Добавить в цитаты Настройки чтения

Страница 23 из 40



- Нет, перестань острить. Но в том-то и дело, что она не только обращает на тебя внимание, а явно благоволит к тебе...

- Ты находишь?

- Cela saute aux yeux [Это очевидно (фр.)].

- Это меня радует: и она мне сильно нравится. Куницын высвободил руку из-под руки приятеля.

- Это еще что за новости! Она тебе не смеет нравиться!

- Ха, ха, ха! Не смеши. Разве можно кому воспретить восхищаться чем бы то ни было? Если б она была твоей женой, то и тогда я имел бы полное право находить ее милой, любезной, прекрасной. А теперь подавно. Знаешь, я хочу сделать тебе предложение: давай ухаживать за нею поочереди ты - сегодня, я завтра, ты послезавтра, и т.д.; в несколько дней окажется, на чьей стороне перевес; тогда другой отступится добровольно. По рукам, что ли?

- Вот выдумал! Как бы не так. Она уже по уговору моя, значит - и толковать нечего.

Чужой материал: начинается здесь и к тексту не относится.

/-- What a load into an IDLE partition changes in the defect map: returned units of the band join, tiles suspect three
times leave (R301, R317). A STACK_OUT record stays. -/
def refreshMap (p : Nat) (s : State) : State :=
  let q := getPart s p
  let back := s.sage.returned.filter fun d => decide (d.kind ≠ 5 ∧ q.lo ≤ d.die / 6 ∧ d.die / 6 ≤ q.hi)
  let s := setDefects (s.defects.filter fun d => !back.contains d) s
  let s := { s with sage := { s.sage with returned := s.sage.returned.filter fun d => !back.contains d } }
  (suspectRecs s p).foldl (fun s d => deadTile d.die d.c d.p s) s

/-- PLACEMENT_CHANGED (R311): a load into an IDLE partition of the PROGRAM last loaded so, with another retired count. -/
def checkPlacement (p : Nat) (o : LoadOpts) (s : State) : State :=
  let q := getPart s p
  let prog := BitVec.ofNat 32 (dhProgram (dieHeader s (imgOf p o) (6 * q.lo)))
  let now := (List.range (q.hi + 1 - q.lo)).map fun c => retiredMax s.defects (q.lo + c)
  let s := match q.lastPlace with
    | some (pr, old) =>
      if pr = prog ∧ old ≠ now then
        sageEvent s .placementChanged 0 (packFields [(joinElems 4 old, 32), (joinElems 4 now, 32)]) (some p)
      else s
    | none => s
  modPart s p fun q => { q with lastPlace := some (prog, now) }

/-- Frets reset, the epoch advances, and the image begins to be read (R249, R262). -/
def beginImage (p : Nat) (k : SwitchKind) (s : State) : State :=
  let e := (getPart s p).epoch + 1
  let s := overTiles s (bandTiles s p) fun _ _ => switchTile e
  modPart s p fun q => { q with epoch := e, st := .loading, sw := some { kind := k, phase := .image }
                                stallMap := [], mapping := false }

/-- The options of the load a switch makes. -/
def switchOpts : SwitchKind → Option LoadOpts
  | .load o => some o
  | .replay o => some o
  | _ => none

/-- STATS of a switch. -/
def switchStats : SwitchKind → Bool
  | .load o => o.stats
  | .replay o => o.stats
  | .finish b => b
  | .restore _ => false

/-! ## Forced path (R264) -/

/-- The forced path begins: halt wave, tile-bound issue suspended, running stream engine entries on tiles ABORTED. -/
def forcePath (p : Nat) (k : SwitchKind) (s : State) : State :=
  let s := startWave s p
  let s := match openEntry s p 1 with
    | some (_, e, c) => if tileEntry e ∧ c.started then endEntry p 1 0x402 (enMoved e c) c.poisoned s else s
    | none => s
  modPart s p fun q => { q with suspended := true, st := .halted, bunits := 0, sw := some { kind := k, phase := .inflight } }

/-- The last landing of anything in flight in a tile, as a device cycle. -/
def lastLanding (t : Tile) : Nat := (t.fly.map fun f => dueCore t f.vis).foldl max 0

/-! ## Checkpoints (R269-R273) -/

/-- Device addresses of a checkpoint buffer in a die (Table 9.10): data, tags, header. -/
def ckData (n b : Nat) : Nat := devAddr n (reserveBase + b * 0x40000000)
def ckTags (n b : Nat) : Nat := devAddr n (reserveBase + 0x80000000 + b * 0x4000000)
def ckHead (n b : Nat) : Nat := devAddr n (reserveBase + 0x82000000 + b * 0x4000000)

/-- The die checkpoint header. -/
def ckHeader (s : State) (n b : Nat) : Nat := memNat s.stk.mem (ckHead n b) 64

/-- SEQ of the checkpoint a buffer holds, when it is complete (R270). -/
def ckComplete (s : State) (p b : Nat) : Option Nat :=
  let q := getPart s p
  let seq := fld (ckHeader s (6 * q.lo) b) 0 64
  if (bandDies q).all fun n => bit (ckHeader s n b) 288 && decide (fld (ckHeader s n b) 0 64 = seq) then some seq else none

/-- The buffer of the latest complete checkpoint, with its SEQ. -/
def ckLatest (s : State) (p : Nat) : Option (Nat × Nat) :=
  match ckComplete s p 0, ckComplete s p 1 with
  | some a, some b => if a ≥ b then some (0, a) else some (1, b)
  | some a, none => some (0, a)
  | none, some b => some (1, b)
  | none, none => none

/-- Tag bitmap of a tile (Table 9.6). -/
def tagBits (t : Tile) : Nat := joinElems 1 ((List.range 2048).map fun k => b2n (mget {} t.mu.slots k).full)

/-- The buffer a capture goes to: the one that does not hold the latest complete checkpoint (R269). -/
def ckTarget (s : State) (p : Nat) : Nat :=
  match ckLatest s p with
  | some (0, _) => 1
  | _ => 0

/-- One tile is captured: its slots as whole chunks, its tags (R270). -/
def captureTile (b : Nat) (xy : Nat × Nat) (s : State) : State :=
  let (x, y) := xy
  let n := tileDie s x y
  let r := recIndex s x y
  let base := ckData n b + 0x20000 * r
  let t := getTile s x y
  let s := clearRange base (base + 0x20000) (spineBump n 0x28 2052 s)
  let s := t.mu.slots.foldl (fun s (k, o) => writeChunk (base + 64 * k) o.data o.poison s) s
  let tags := bytesLE (tagBits t) 256
  (List.range 4).foldl (fun s k => putTags (ckTags n b + 256 * r + 64 * k) ((tags.drop (64 * k)).take 64) s) s

/-- The header of a die's checkpoint with VALID = 0 (R270). -/
def clearValid (n b : Nat) (s : State) : State :=
  putChunk (ckHead n b) (BitVec.ofNat 512 (setFld (ckHeader s n b) 288 1 0)) false s

/-- The quadrant of a domain number has a QUADRANT_OFF record or has tripped. -/
def quadOut (s : State) (d : Nat) : Bool :=
  quadOff s (d / 8) (d % 8) || decide (mget 0 s.power.quads.tripped (4 * (d / 8) + d % 8) ≠ 0)

/-- The clock root of a quadrant has reached /1: a load may write its tiles, a test may run in it (R370). -/
def quadRuns (s : State) (n q : Nat) : Bool := decide ((mget {} s.power.dom (8 * n + q)).st = .run)

/-- Every quadrant of a band that is in service runs (R370, R386). -/
def bandRuns (s : State) (p : Nat) : Bool :=
  (bandDies (getPart s p)).all fun n => (List.range 4).all fun q => quadOut s (8 * n + q) || quadRuns s n q

/-- A capture begins: VALID = 0 in the target buffer of every die (R270). -/
def beginCapture (p : Nat) (s : State) : State :=
  let b := ckTarget s p
  let s := (bandDies (getPart s p)).foldl (fun s n => clearValid n b s) s
  modPart s p fun q => { q with st := .checkpointing, sw := q.sw.map fun w => { w with phase := .capture } }

/-- A self-test waits for the next boundary (R314). -/
def testWaits (q : Partition) : Bool := q.tickets.any fun t => decide (t.state = 1)

/-- A load into an IDLE partition starts at once: no drain and no spill; a checkpoint for CKPT or for a test that waits, then
the image (R259, R269, R314). -/
def idleLoad (p : Nat) (o : LoadOpts) (s : State) : State :=
  let s := modPart (checkPlacement p o (refreshMap p s)) p fun q =>
    { startJob (logLoad o q) with suspended := true, endSeen := none, gap := false, bunits := 0 }
  if o.ckpt ∨ testWaits (getPart s p) then
    beginCapture p (modPart s p fun q => { q with sw := some { kind := .load o, phase := .capture } })
  else beginImage p (.load o) s

/-- The bytes of the checkpoint's data area reach the channels armed on the checkpoint writer, in their order (R357). -/
def foldCapture (p : Nat) (s : State) : State :=
  if (getPart s p).chan.any fun (_, c) => c.armed && decide (c.src = 4) then
    (bandTiles s p).foldl (fun s (x, y) => (List.range 2048).foldl (fun s k =>
      foldChannels p (fun _ c => decide (c.src = 4)) (bytesLE (mget {} (getTile s x y).mu.slots k).data.toNat 64) s) s) s
  else s

/-- The header of a die's checkpoint (Table 9.10). -/
def ckHeaderOf (s : State) (p n seq : Nat) (o : LoadOpts) : Nat :=
  let q := getPart s p
  let h := dieHeader s (imgOf p o) n
  packFields [(seq, 64), (dhSection h, 16), (dhProgram h, 32), (q.hi + 1 - q.lo, 4), (n - 6 * q.lo, 6),
    (colWidth s.grade s.defects (n / 6), 8), (0, 62), (o.seed.toNat, 64), (o.imgofs, 32), (1, 1)]

/-- A checkpoint of the band is captured into the buffer that does not hold the latest one (R269, R270): the tiles that the
spines have not read yet, then the headers with VALID = 1. -/
def capture (p : Nat) (o : LoadOpts) (s : State) : State :=
  let b := ckTarget s p
  let seq := (((ckLatest s p).map (·.2)).getD 0) + 1
  let dies := bandDies (getPart s p)
  let left := dies.flatMap fun n => (dieTiles s n).drop ((getSpine s n).asks / 256)
  let s := foldCapture p (left.foldl (fun s t => captureTile b t s) s)
  let s := dies.foldl (fun s n => putChunk (ckHead n b) (BitVec.ofNat 512 (ckHeaderOf s p n seq o)) false s) s
  modPart s p fun q => { q with ckvalid := true, ckseq := BitVec.ofNat 64 seq, tileio := false, replayLost := false
                                restores := 0, ckptAt := s.cycle }

/-- The image a checkpoint resumes with, as the options of its load. -/
def resumeOpts (s : State) (p b : Nat) : LoadOpts :=
  let h := ckHeader s (6 * (getPart s p).lo) b
  { imgofs := fld h 256 32, seed := BitVec.ofNat 64 (fld h 192 64), ckpt := false, force := false, stats := false }

/-- The checks of a restore in every die (R273). -/
def ckMatches (s : State) (p b : Nat) : Bool :=
  let q := getPart s p
  let o := resumeOpts s p b
  (bandDies q).all fun n =>
    let h := ckHeader s n b
    let d := dieHeader s (imgOf p o) n
    decide (fld h 112 4 = q.hi + 1 - q.lo) && decide (fld h 116 6 = n - 6 * q.lo)
    && decide (fld h 122 8 = colWidth s.grade s.defects (n / 6)) && decide (fld h 80 32 = dhProgram d)
    && decide (fld h 64 16 = dhSection d)

/-- One tile takes back its slots, tags and poison (R273); a tile of a quadrant that is off is skipped (R386). -/
def restoreTile (b : Nat) (xy : Nat × Nat) (s : State) : State :=
  let (x, y) := xy
  let n := tileDie s x y
  let base := ckData n b + 0x20000 * recIndex s x y
  let tags := memNat s.stk.mem (ckTags n b + 256 * recIndex s x y) 256
  let slot := fun k =>
    let (d, m) := readChunk s (base + 64 * k)
    { data := d, full := bit tags k, poison := m : Slot }
  let marked := ((List.range 2048).filter fun k => mget false s.stk.poison ((base + 64 * k) / 64)).length
  if tileOff s x y then s
  else modTile (noteReads n 513 marked s) x y fun t =>
    { t with mu := { t.mu with slots := msetAll {} [] ((List.range 2048).map fun k => (k, slot k)) } }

- Так слушай, милый мой. Ты сам согласен, что я нравлюсь ей более твоего?

- К чему же тогда наш уговор? Ты ей будешь только надоедать...

- Да уж она по контракту моя, а всякие контракты должны чтиться свято.

- Что ты за пустяки говоришь. Для чего заключаются контракты? Для какой же нибудь цели?

- Ну да.

- А если цель ими не достигается? Тогда они распадаются сами собой.

- Это все парадоксы, софизмы!

- Ни то, ни другое, а строгая логика. Так, стало быть, и знай, что наш контракт для меня уже не существует, и я вперед не намерен избегать Наденьку.

- Ты серьезно это говоришь?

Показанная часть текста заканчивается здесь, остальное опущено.